Stored data entries:
/-- DEFER reason codes (12.3). -/
def DeferReason.code : DeferReason → Byte
  | .held => 0x01 | .full => 0x02

/-- The DEFER reason with a code (12.3). -/
def DeferReason.ofCode (b : Byte) : Option DeferReason :=
  match b.toNat with
  | 0x01 => some .held | 0x02 => some .full | _ => none

/-- CLOSED cause codes (12.3). -/
def CloseCause.code : CloseCause → Byte
  | .used => 0x01 | .withdrawn => 0x02

/-! ### Bytes -/

/-- Byte i of a list; every use is within a list whose length has been checked. -/
def byteAt (l : List Byte) (i : Nat) : Byte := l.getD i 0

/-- A little-endian 16-bit field (12.1). -/
def le16 (l : List Byte) (i : Nat) : BitVec 16 := byteAt l (i + 1) ++ byteAt l i

/-- A little-endian 24-bit field (12.1). -/
def le24 (l : List Byte) (i : Nat) : BitVec 24 := byteAt l (i + 2) ++ byteAt l (i + 1) ++ byteAt l i

/-- A little-endian 32-bit field (12.1). -/
def le32 (l : List Byte) (i : Nat) : BitVec 32 := byteAt l (i + 3) ++ byteAt l (i + 2) ++ byteAt l (i + 1) ++ byteAt l i

/-- A 16-bit field laid out little-endian. -/
def toLe16 (w : BitVec 16) : List Byte := [w.extractLsb' 0 8, w.extractLsb' 8 8]

/-- A 32-bit field laid out little-endian. -/
def toLe32 (w : BitVec 32) : List Byte :=
  [w.extractLsb' 0 8, w.extractLsb' 8 8, w.extractLsb' 16 8, w.extractLsb' 24 8]

/-- A 16-bit frame field, most significant byte first (12.2). -/
def toBe16 (w : BitVec 16) : List Byte := [w.extractLsb' 8 8, w.extractLsb' 0 8]

/-- A 24-bit frame field, most significant byte first (12.2). -/
def toBe24 (w : BitVec 24) : List Byte := [w.extractLsb' 16 8, w.extractLsb' 8 8, w.extractLsb' 0 8]

/-- A 32-bit frame field, most significant byte first (12.2). -/
def toBe32 (w : BitVec 32) : List Byte :=
  [w.extractLsb' 24 8, w.extractLsb' 16 8, w.extractLsb' 8 8, w.extractLsb' 0 8]

/-- A 16-bit frame field read back. -/
def be16 (l : List Byte) (i : Nat) : BitVec 16 := byteAt l i ++ byteAt l (i + 1)

/-- A 24-bit frame field read back. -/
def be24 (l : List Byte) (i : Nat) : BitVec 24 := byteAt l i ++ byteAt l (i + 1) ++ byteAt l (i + 2)

/-- A 32-bit frame field read back. -/
def be32 (l : List Byte) (i : Nat) : BitVec 32 :=
  byteAt l i ++ byteAt l (i + 1) ++ byteAt l (i + 2) ++ byteAt l (i + 3)

/-- A 24-bit frame field of a count the station keeps as a number. -/
def to24 (n : Nat) : BitVec 24 := BitVec.ofNat 24 n

/-! ### Records the station reads (12.1) -/

/-- An order record (12.1). -/
def OrderRec.parse (l : List Byte) : OrderRec where
  kind := byteAt l 0x00
  type := byteAt l 0x01
  tag := le16 l 0x02
  peer := byteAt l 0x04
  standing := byteAt l 0x05
  target := le16 l 0x04
  key := le32 l 0x08
  size := le32 l 0x0C
  base := le32 l 0x10
  mask := le32 l 0x14

/-- Is a ring size allowed: 8 to 1024 and a power of two (R167). -/
def ringSizeOk (n : BitVec 16) : Bool :=
  n.toNat == 8 || n.toNat == 16 || n.toNat == 32 || n.toNat == 64 || n.toNat == 128 || n.toNat == 256
    || n.toNat == 512 || n.toNat == 1024

/-- The configuration fields of a start record (12.1), before the checks of R167. -/
def StartParams.parse (l : List Byte) : StartParams where
  orderBase := le32 l 0x04
  orderSize := le16 l 0x08
  reportSize := le16 l 0x0A
  reportBase := le32 l 0x0C
  originLimit := (byteAt l 0x10).toNat
  linkRetry := (byteAt l 0x11).toNat
  openRetry := (byteAt l 0x12).toNat
  window := (byteAt l 0x13).toNat
  quiet := (le16 l 0x14).toNat
  park := (le16 l 0x16).toNat
  backoff := (le16 l 0x18).toNat
  divisor := (le16 l 0x1A).toNat

/-- The checks of R167 on the fields other than the signature. -/
def StartParams.valid (p : StartParams) : Bool :=
  ringSizeOk p.orderSize
    && p.orderBase.toNat % 32 == 0 && decide (p.orderBase.toNat + 32 * p.orderSize.toNat ≤ Config.topAddress + 1)
    && ringSizeOk p.reportSize
    && p.reportBase.toNat % 16 == 0 && decide (p.reportBase.toNat + 16 * p.reportSize.toNat ≤ Config.topAddress + 1)
    && decide (1 ≤ p.originLimit ∧ p.originLimit ≤ 16)
    && decide (1 ≤ p.linkRetry ∧ p.linkRetry ≤ 7)
    && decide (p.openRetry ≤ 15)
    && decide (1 ≤ p.quiet ∧ p.quiet ≤ 65535)
    && decide (1 ≤ p.park ∧ p.park ≤ 65535)
    && decide (1 ≤ p.backoff ∧ p.backoff ≤ 1000)
    && decide (1 ≤ p.window ∧ p.window ≤ 16)
    && decide (1 ≤ p.divisor ∧ p.divisor ≤ 65535)

/-- The start parameters of a start record that passes every check of R167. -/
def startRecord (l : List Byte) : Option StartParams :=
  if le32 l 0 = Config.signature ∧ (StartParams.parse l).valid = true then some (StartParams.parse l) else none

/-- A fragment entry as the walker acts on it (R69): malformed, a LINK to a new list base, or a DATA entry. -/
inductive EntryRead where
  | bad
  | link (base : Word)
  | data (e : Entry)
  deriving DecidableEq, Repr

/-- Reading a fragment entry (R69, R176). -/
def EntryRead.parse (l : List Byte) : EntryRead :=
  let flags := byteAt l 0x09
  let addr := le32 l 0x00
  if byteAt l 0x08 = 0x01 then
    .data ⟨addr, (le24 l 0x04).toNat, flags.getLsbD 0, flags.getLsbD 1, flags.getLsbD 2⟩
  else if byteAt l 0x08 = 0x02 then
    if flags.getLsbD 0 || flags.getLsbD 1 || flags.getLsbD 2 || addr.toNat % 16 != 0 then .bad else .link addr
  else .bad

/-! ### Records the station writes (12.1) -/

/-- The peer reason byte: 00h when there is none (12.1). -/
def peerReasonCode : Option Reason → Byte
  | none => 0x00
  | some r => r.code

/-- The outcome byte of a SERVED (12.3). -/
def Result.code : Result → Byte
  | .completed => 0x00
  | .failed r _ => r.code

/-- The peer reason of a result. -/
def Result.peerReason : Result → Option Reason
  | .completed => none
  | .failed _ p => p

/-- A count as a 32-bit record field. -/
def field32 (n : Nat) : List Byte := toLe32 (BitVec.ofNat 32 n)

/-- The 16 bytes of a report record (12.1, R176). -/
def Report.bytes (sn : Station) : Report → List Byte
  | .finished tag n => [0x01, 0, 0, 0] ++ toLe16 tag ++ [0, 0] ++ field32 n ++ [0, 0, 0, 0]
  | .failed tag r p n => [0x02, r.code, peerReasonCode p, 0] ++ toLe16 tag ++ [0, 0] ++ field32 n ++ [0, 0, 0, 0]
  | .closed tag c => [0x03, c.code, 0, 0] ++ toLe16 tag ++ [0, 0] ++ [0, 0, 0, 0] ++ [0, 0, 0, 0]
  | .ack tag k d =>
    [0x04, if d then 0x00 else Reason.noSuch.code, k.code, 0] ++ toLe16 tag ++ [0, 0] ++ [0, 0, 0, 0] ++ [0, 0, 0, 0]
  | .served tag peer key n r =>
    [0x05, r.code, peerReasonCode r.peerReason, peer.setWidth 8] ++ toLe16 tag ++ [0, 0] ++ field32 n ++ toLe32 key
  | .note tag base index => [0x06, 0, 0, 0] ++ toLe16 tag ++ [0, 0] ++ field32 index ++ toLe32 base
  | .paused tag n => [0x07, 0, 0, 0] ++ toLe16 tag ++ [0, 0] ++ field32 n ++ [0, 0, 0, 0]
  | .station st c => [0x08, c.code, st.code, sn.setWidth 8] ++ [0, 0] ++ [0, 0] ++ [0, 0, 0, 0] ++ [0, 0, 0, 0]

/-- The status word (12.1, R158). -/
def statusWordBytes (st : StationState) (c : FaultCause) (sn : Station) : List Byte :=
  [st.code, c.code, sn.setWidth 8, 0]

/-- A 16-bit ring count in its 32-bit word: the high 16 bits are 0 (R176). -/
def countWord (c : BitVec 16) : List Byte := toLe16 c ++ [0, 0]

/-! ### Lane frames (12.2) -/

/-- One step of the CRC-32 register for one bit (R177). -/
def crcBit (r : BitVec 32) (b : Bool) : BitVec 32 :=
  if (r.getLsbD 31 ^^ b) then (r <<< 1) ^^^ 0x04C11DB7#32 else r <<< 1

/-- A byte fed into the register, most significant bit first (R177). -/
def crcByte (r : BitVec 32) (x : Byte) : BitVec 32 :=
  [7, 6, 5, 4, 3, 2, 1, 0].foldl (fun r k => crcBit r (x.getLsbD k)) r

/-- The CRC-32 of a frame's bytes (R177). -/
def crc32 (l : List Byte) : BitVec 32 := ~~~ (l.foldl crcByte 0xFFFFFFFF#32)

/-- Frame kind codes (12.3). -/
def FrameBody.code : FrameBody → Byte
  | .openReq _ _ _ => 0x01 | .accept _ => 0x02 | .defer _ => 0x03 | .recall _ => 0x04 | .credit _ => 0x05
  | .hold => 0x06 | .data _ _ _ => 0x07 | .done _ => 0x08 | .abort _ => 0x09 | .probe _ => 0x0A

/-- The fields of a frame's kind, and its payload (12.2). -/
def FrameBody.bytes : FrameBody → List Byte
  | .openReq key dir size => toBe32 key ++ [dir.code] ++ toBe24 size
  | .accept f => toBe24 f
  | .defer r => [r.code]
  | .recall f => toBe24 f
  | .credit l => toBe24 l
  | .hold => []
  | .data off cnt payload => toBe24 off ++ toBe16 cnt ++ payload
  | .done n => toBe24 n
  | .abort r => [r.code]
  | .probe m => toBe16 m

/-- The tag byte (12.2). -/
def Tag.byte (t : Tag) : Byte := t.gen ++ t.idx

/-- A tag from its byte (12.2). -/
def Tag.ofByte (b : Byte) : Tag := ⟨b.extractLsb' 4 4, b.extractLsb' 0 4⟩

/-- The header of a frame (12.2). -/
def Frame.header (f : Frame) : List Byte :=
  [f.dst.setWidth 8, f.src.setWidth 8, f.body.code, if f.fromOrig then 0x80 else 0x00, f.tag.byte]

/-- The bytes the CRC covers: all before the CRC (R177). -/
def Frame.covered (f : Frame) : List Byte := f.header ++ f.body.bytes

/-- The bytes of a frame on the lane (R177). -/
def Frame.encode (f : Frame) : List Byte := f.covered ++ toBe32 (crc32 f.covered)

/-- Does a received frame pass its check: 9 to 270 bytes, and the CRC agrees (R177). -/
def crcPasses (l : List Byte) : Bool :=
  decide (9 ≤ l.length) && decide (l.length ≤ 270)
    && crc32 (l.take (l.length - 4)) == be32 l (l.length - 4)

/-- The fields of a frame's kind, where the length fits the kind and the codes are defined (12.2, R178). -/
def FrameBody.parse (l : List Byte) : Option FrameBody :=
  let n := l.length
  match (byteAt l 2).toNat with
  | 0x01 => if n = 17 then (Direction.ofCode (byteAt l 9)).map fun d => .openReq (be32 l 5) d (be24 l 10) else none
  | 0x02 => if n = 12 then some (.accept (be24 l 5)) else none
  | 0x03 => if n = 10 then (DeferReason.ofCode (byteAt l 5)).map .defer else none
  | 0x04 => if n = 12 then some (.recall (be24 l 5)) else none
  | 0x05 => if n = 12 then some (.credit (be24 l 5)) else none
  | 0x06 => if n = 9 then some .hold else none
  | 0x07 =>
    if n = 14 + (be16 l 8).toNat ∧ 14 ≤ n then
      some (.data (be24 l 5) (be16 l 8) ((l.drop 10).take (n - 14)))
    else none
  | 0x08 => if n = 12 then some (.done (be24 l 5)) else none
  | 0x09 => if n = 10 then (Reason.ofFrameCode (byteAt l 5)).map .abort else none
  | 0x0A => if n = 11 then some (.probe (be16 l 5)) else none
  | _ => none

/-- Does the from-originator bit fit the kind (R178). -/
def FrameBody.origFits (b : FrameBody) (fromOrig : Bool) : Bool :=
  match b with
  | .openReq _ _ _ | .probe _ => fromOrig
  | .accept _ | .defer _ | .recall _ => !fromOrig
  | .credit _ | .hold | .data _ _ _ | .done _ | .abort _ => true

/-- The frame in a run of bytes that passed the check and is addressed to station sn, unless it is malformed (R178). -/
def Frame.parse (sn : Station) (l : List Byte) : Option Frame :=
  let src := byteAt l 1
  let orig := byteAt l 3
  if src.toNat ≥ 32 then none
  else if src = sn.setWidth 8 then none
  else if (orig.extractLsb' 0 7) ≠ 0 then none
  else
    match FrameBody.parse l with
    | none => none
    | some b =>
      if b.origFits (orig.getLsbD 7) then
        some ⟨(byteAt l 0).setWidth 5, src.setWidth 5, orig.getLsbD 7, Tag.ofByte (byteAt l 4), b⟩
      else none

/-- Is the kind code of a frame that of a PROBE (R123, R178). -/
def isProbeBytes (l : List Byte) : Bool := byteAt l 2 == 0x0A

/-- Is a frame's source field the station's own number: bits 4-0 of the source byte (R127; log 20). -/
def sourceIsOwn (sn : Station) (l : List Byte) : Bool := (byteAt l 1).setWidth 5 == sn

/-- Is a frame addressed to station sn: all eight bits of byte 0 (R177). -/
def addressedTo (sn : Station) (l : List Byte) : Bool := byteAt l 0 == sn.setWidth 8

/-! ### Beats of a transfer on the local bus (R162) -/

/-- The aligned words a transfer of n bytes at address a touches, in ascending order (R162). -/
def beats (a n : Nat) : List Nat :=
  (List.range ((a + n - 1) / 4 + 1 - a / 4)).map fun k => 4 * (a / 4 + k)

/-- One beat of a bus tenure (R162): the word address on LA31-LA0, the byte enables LBE3-LBE0, and the bytes a write
drives on LD31-LD0, lane 0 first. Lane k carries the byte at the word's address plus k (log 6). -/
structure BusBeat where
  addr : Nat
  enables : BitVec 4
  data : List (Option Byte)
  deriving DecidableEq, Repr

/-- Does a byte address belong to a transfer. -/
def Request.covers (r : Request) (a : Nat) : Bool := decide (r.addr ≤ a ∧ a < r.addr + r.count)

/-- The byte a write drives for a byte address, if the address belongs to it; a read drives none (R162). -/
def Request.byteFor (r : Request) (a : Nat) : Option Byte := if r.addr ≤ a then r.data[a - r.addr]? else none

*Task details*. Quote the data above from the line containing "reads (12.1) -/" to the line containing "key := le32 l 0x08", inclusive, and stop.

*Response to the task*.
/-! ### Records the station reads (12.1) -/

/-- An order record (12.1). -/
def OrderRec.parse (l : List Byte) : OrderRec where
  kind := byteAt l 0x00
  type := byteAt l 0x01
  tag := le16 l 0x02
  peer := byteAt l 0x04
  standing := byteAt l 0x05
  target := le16 l 0x04
  key := le32 l 0x08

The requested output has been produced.